Tips for conquering the 70.3 / half-iron distance

An athlete friend of mine (runner, biker, swimmer, among other vigorous pursuits) asked me for advice about training for her first 70.3 this summer. I did one a couple years back with my sister – the White Lake Half in NC. And have done a couple of the same distance without the run more recently (The Wilmington Beach to Battleship Aquabike in 2014 – 1st  age group, 2nd female overall with a combined 1.2 mile swim  and 56 mile bike time of 3:26:42.)

Since I started “triing” I’ve completed dozens of sprint triathlons and a handful of olympics, and duathlons over the years. The majority of which I was able to pull down some top age group wins and a few with overall wins (surprised me too). Not bragging, but wanted you to know that I do have some solid experience under my race belt.
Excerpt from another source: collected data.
/-- Whether a region is another or a descendant of it; `fuel` bounds the path (R352). -/
def State.inSubtree (s : State) (a top : Nat) : Nat → Bool
  | 0 => false
  | fuel + 1 =>
    if a = top then true
    else
      match tfind s.rcbs a with
      | some r => r.parent != 0 && s.inSubtree r.parent top fuel
      | none => false

/-- SERVED restarts for regions whose effective priority has changed (R355). -/
def State.keepServed (s old : State) : State :=
  { s with served := s.served.filter fun e => s.effPrio e.1 == old.effPrio e.1 }

/-- Whether a region lies within that of an issuer. The steward's region is the root, which holds every region, be its path well formed or not (R352). -/
def State.inOwn (s : State) (a issuer : Nat) : Bool :=
  (match tfind s.rcbs issuer with
  | some r => r.parent == 0
  | none => false) || s.inSubtree a issuer 17

/-- RCBSYNC of an RCB: its status, and the copies read again (R348, R352). -/
def State.rcbSync (s : State) (issuer a : Nat) : Nat × State :=
  let s0 := s.loadRcbs a 17
  if !s0.inOwn a issuer then (0x17, s)
  else
    let below := (s0.rcbs.filter fun e => s0.inSubtree e.1 a 17).map (·.1)
    let s1 := below.foldl (fun (st : State) k => { st with rcbs := tput st.rcbs k (s.readRcb k) }) s0
    let s2 := below.foldl (fun (st : State) k => st.loadRcbs k 17) s1
    if (a :: below).any s2.malformed then (0x14, s)
    else (0x01, (s2.keepServed s).pushTurn (.ev .decide))

/-! ## Virtual memory of a launch -/

/-- Pages of virtual memory cleared, as writes at their homes (R353). -/
def State.clearSpans (s : State) (root : Nat) : List (Nat × Nat) → State
  | [] => s
  | (va, n) :: rest => (s.vwrite 256 root va (List.replicate n 0) (n / 64 + 2)).clearSpans root rest

/-! ## Packets -/

/-- A launch packet from its 128 bytes (R350). -/
def packetOf (d : List Byte) : Packet :=
  let n := descNat d
  { codeBase := n 0 8, recAddr := n 8 8, region := n 16 8, entry := n 24 4, trapv := (List.range 7).map fun v => n (28 + 4 * v) 4
    wg := n 56 1, tillers := n 57 1, ng := n 58 1, spadg := n 60 2, accg := n 62 2, spill := n 64 2, nframes := n 66 2, minFreq := n 68 2
    maxPower := n 70 2, boost := (n 72 1).testBit 0, gx := n 76 4, gy := n 80 4, gz := n 84 4, cmask := n 88 8, wintab := n 96 8
    spillBase := n 104 8, frameBase := n 112 8, deptab := n 120 8, mustZero := n 59 1 == 0 && n 72 4 / 2 == 0 }

/-- The sheaves of a launch. -/
def Packet.total (p : Packet) : Nat := p.gx * p.gy * p.gz

/-- F of R350: the bytes that a workgroup's frames take in a frame set. -/
def Packet.frameBytes (p : Packet) : Nat := 17408 * p.tillers + 0xF0800 + 65536 * p.accg

/-- A check of LAUNCH: its status, its FIELD, and whether it passes. -/
abbrev LaunchCheck := Nat × Nat × Bool

/-- A virtual address that a packet names: aligned, and below 2^56. -/
def addrOk (va al : Nat) : Bool := va % al == 0 && Nat.blt va (2 ^ 56)

/-- The shape and grid checks (0x10, 0x11). -/
def Packet.shapeChecks (p : Packet) (d : List Byte) : List LaunchCheck :=
  [(0x10, 56, Nat.ble 1 p.wg && Nat.ble p.wg 4), (0x10, 57, Nat.ble 1 p.tillers && Nat.ble p.tillers 16),
   (0x10, 58, Nat.ble 1 p.ng && Nat.ble p.ng 128 && Nat.ble (p.tillers * p.ng) 2048), (0x10, 60, Nat.ble p.spadg 192), (0x10, 62, Nat.ble p.accg 64),
   (0x10, 64, Nat.ble p.spill 4096), (0x10, 70, Nat.ble 1 p.maxPower && Nat.ble p.maxPower 1000), (0x10, 59, descNat d 59 1 == 0),
   (0x10, 72, descNat d 72 4 / 2 == 0), (0x11, 76, p.gx != 0), (0x11, 80, p.gy != 0), (0x11, 84, p.gz != 0), (0x11, 76, Nat.ble p.total (2 ^ 32))]

/-- The windows of a window table (R225, R350). -/
def windowsOf (t : List Byte) : List Window :=
  (List.range 8).map fun n => let size := descNat t (16 * n + 8) 4; if size = 0 then ⟨0, 0⟩ else ⟨descNat t (16 * n) 8, size⟩

/-- The window checks (0x12), where the table could be read. -/
def windowChecks (t : Option (List Byte)) : List LaunchCheck :=
  match t with
  | none => []
  | some t => (windowsOf t).zipIdx.map fun e => (0x12, 96 + e.2, e.1.size == 0 || addrOk e.1.base 16)

/-- The power checks (0x13), which a malformed region passes over. -/
def State.powerChecks (s : State) (p : Packet) : List LaunchCheck :=
  if s.malformed p.region then []
  else
    [(0x13, 70, Nat.ble p.maxPower (s.effGrant p.region)), (0x13, 68, Nat.ble p.minMhz (s.effFmincap p.region)),
     (0x13, 72, !p.boost || s.effBgrant p.region != 0)]

/-- The dependency specification of a packet as its bytes stand, with the producer's record where it names one (R358). -/
structure DepRead where
  kind : Nat
  k : Nat
  prec : Nat
  table : Nat
  list : Nat
  prod : Option (List Byte)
The story of my first half iron is not a “winning” story though and I only have myself to blame for the poor performance. It was a great race though and I learned from it so you can too. It’s an absolutely  gorgeous venue alongside a State Park. The lake is crystal clear – you can see straight down to it’s pristine white sandy bottom. Sweet! It’s a wet-suit legal swim with a flat, fast bike, and a flat double loop run. These types of runs aren’t my fav – I’m a scenery girl and get my energy from the sights. Also, as bizarre as it sounds, I’m do better on hilly courses – I like challenges and get bored with flat pavement.Others love it because they can keep an eagle eye on the competition and know the course. There’s a race for every preference.

My first Half Iron : White Lake Results

Distance           1.2 swim      T1         56 mile bike             T2             Run

My times          39:35             5 min         3: 04 / 18.2 mph              2:55     2:02 / 9.19  pace  : (      

Finish time & place            5:54:35             9th in  age group

Disclaimers, I was on a rental bike  – not recommended unless you can get dialed in on exactly the same model you use at home. Also, I made the fatal mistake of eating half a dozen rolls slathered in butter the night before. How could that possibly hurt? Oh, at about mile 4 of the run I was doubled-over with unrelenting stomach cramps.  Consequently I  walked most of the run. Definitely should have known better.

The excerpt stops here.